- _ACTION ITEM_: In the material below, find the line containing "def Obligations.DutyIsTheMagnitudeOfTheIntensity : Prop" and the line containing "def Obligations.PeriodRelationIsEstablishedAndKept : Prop", then reproduce exactly both of them and every line between, and nothing else.

- _RECORDS SUPPLIED_:

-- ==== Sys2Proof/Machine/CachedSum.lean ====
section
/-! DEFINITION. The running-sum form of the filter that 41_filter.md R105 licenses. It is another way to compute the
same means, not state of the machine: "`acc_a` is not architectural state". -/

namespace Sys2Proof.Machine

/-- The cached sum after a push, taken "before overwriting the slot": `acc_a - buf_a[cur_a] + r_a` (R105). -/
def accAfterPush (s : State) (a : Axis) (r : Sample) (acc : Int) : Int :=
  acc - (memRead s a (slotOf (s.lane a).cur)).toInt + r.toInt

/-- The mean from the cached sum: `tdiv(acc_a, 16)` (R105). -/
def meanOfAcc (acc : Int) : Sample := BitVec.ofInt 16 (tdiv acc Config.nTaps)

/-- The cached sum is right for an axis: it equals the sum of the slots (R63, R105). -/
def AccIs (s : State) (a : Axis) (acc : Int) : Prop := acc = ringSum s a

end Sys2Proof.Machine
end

* * *

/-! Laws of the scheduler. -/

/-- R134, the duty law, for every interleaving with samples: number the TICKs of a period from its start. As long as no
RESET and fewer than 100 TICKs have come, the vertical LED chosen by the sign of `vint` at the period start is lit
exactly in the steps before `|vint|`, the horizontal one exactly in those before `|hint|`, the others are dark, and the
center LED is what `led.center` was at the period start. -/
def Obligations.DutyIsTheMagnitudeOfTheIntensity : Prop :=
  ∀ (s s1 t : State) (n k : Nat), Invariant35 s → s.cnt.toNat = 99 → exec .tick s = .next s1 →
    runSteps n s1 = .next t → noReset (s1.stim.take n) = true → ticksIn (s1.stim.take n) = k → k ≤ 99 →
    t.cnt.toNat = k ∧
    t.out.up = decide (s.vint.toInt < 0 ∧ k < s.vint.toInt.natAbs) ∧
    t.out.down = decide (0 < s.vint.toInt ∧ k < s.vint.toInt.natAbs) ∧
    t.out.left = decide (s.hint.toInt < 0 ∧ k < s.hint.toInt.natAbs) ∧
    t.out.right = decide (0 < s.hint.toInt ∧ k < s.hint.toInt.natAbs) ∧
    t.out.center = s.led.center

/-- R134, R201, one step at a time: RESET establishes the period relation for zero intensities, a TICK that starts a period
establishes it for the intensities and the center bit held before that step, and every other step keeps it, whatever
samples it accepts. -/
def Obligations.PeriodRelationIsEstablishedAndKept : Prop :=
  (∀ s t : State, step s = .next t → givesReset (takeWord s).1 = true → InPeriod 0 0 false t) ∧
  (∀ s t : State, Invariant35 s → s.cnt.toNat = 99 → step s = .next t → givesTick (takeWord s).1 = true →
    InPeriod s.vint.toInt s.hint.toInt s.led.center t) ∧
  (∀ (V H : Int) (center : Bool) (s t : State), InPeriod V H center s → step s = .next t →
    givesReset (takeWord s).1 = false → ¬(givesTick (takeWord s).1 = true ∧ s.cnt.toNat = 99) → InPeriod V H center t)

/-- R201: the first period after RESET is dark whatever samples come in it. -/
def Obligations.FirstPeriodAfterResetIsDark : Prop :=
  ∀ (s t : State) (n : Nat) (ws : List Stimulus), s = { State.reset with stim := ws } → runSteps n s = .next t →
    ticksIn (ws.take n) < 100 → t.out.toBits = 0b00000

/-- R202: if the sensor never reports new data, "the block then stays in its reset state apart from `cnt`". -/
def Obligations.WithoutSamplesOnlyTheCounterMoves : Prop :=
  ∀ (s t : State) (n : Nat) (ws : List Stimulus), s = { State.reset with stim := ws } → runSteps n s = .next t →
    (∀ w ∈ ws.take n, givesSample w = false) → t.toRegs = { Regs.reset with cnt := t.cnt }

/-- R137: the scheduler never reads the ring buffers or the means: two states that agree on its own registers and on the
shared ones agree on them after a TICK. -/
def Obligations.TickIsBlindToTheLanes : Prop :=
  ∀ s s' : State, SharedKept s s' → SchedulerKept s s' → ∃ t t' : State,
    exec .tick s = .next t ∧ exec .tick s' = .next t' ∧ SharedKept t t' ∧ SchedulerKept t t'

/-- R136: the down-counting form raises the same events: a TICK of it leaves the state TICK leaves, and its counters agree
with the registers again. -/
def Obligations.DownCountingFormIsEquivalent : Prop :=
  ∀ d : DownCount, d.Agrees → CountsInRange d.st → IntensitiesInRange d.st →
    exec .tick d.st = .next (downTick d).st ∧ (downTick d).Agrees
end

- _ANSWER FOR THE TASK_:
def Obligations.DutyIsTheMagnitudeOfTheIntensity : Prop :=
  ∀ (s s1 t : State) (n k : Nat), Invariant35 s → s.cnt.toNat = 99 → exec .tick s = .next s1 →
    runSteps n s1 = .next t → noReset (s1.stim.take n) = true → ticksIn (s1.stim.take n) = k → k ≤ 99 →
    t.cnt.toNat = k ∧
    t.out.up = decide (s.vint.toInt < 0 ∧ k < s.vint.toInt.natAbs) ∧
    t.out.down = decide (0 < s.vint.toInt ∧ k < s.vint.toInt.natAbs) ∧
    t.out.left = decide (s.hint.toInt < 0 ∧ k < s.hint.toInt.natAbs) ∧
    t.out.right = decide (0 < s.hint.toInt ∧ k < s.hint.toInt.natAbs) ∧
    t.out.center = s.led.center

/-- R134, R201, one step at a time: RESET establishes the period relation for zero intensities, a TICK that starts a period
establishes it for the intensities and the center bit held before that step, and every other step keeps it, whatever
samples it accepts. -/
def Obligations.PeriodRelationIsEstablishedAndKept : Prop :=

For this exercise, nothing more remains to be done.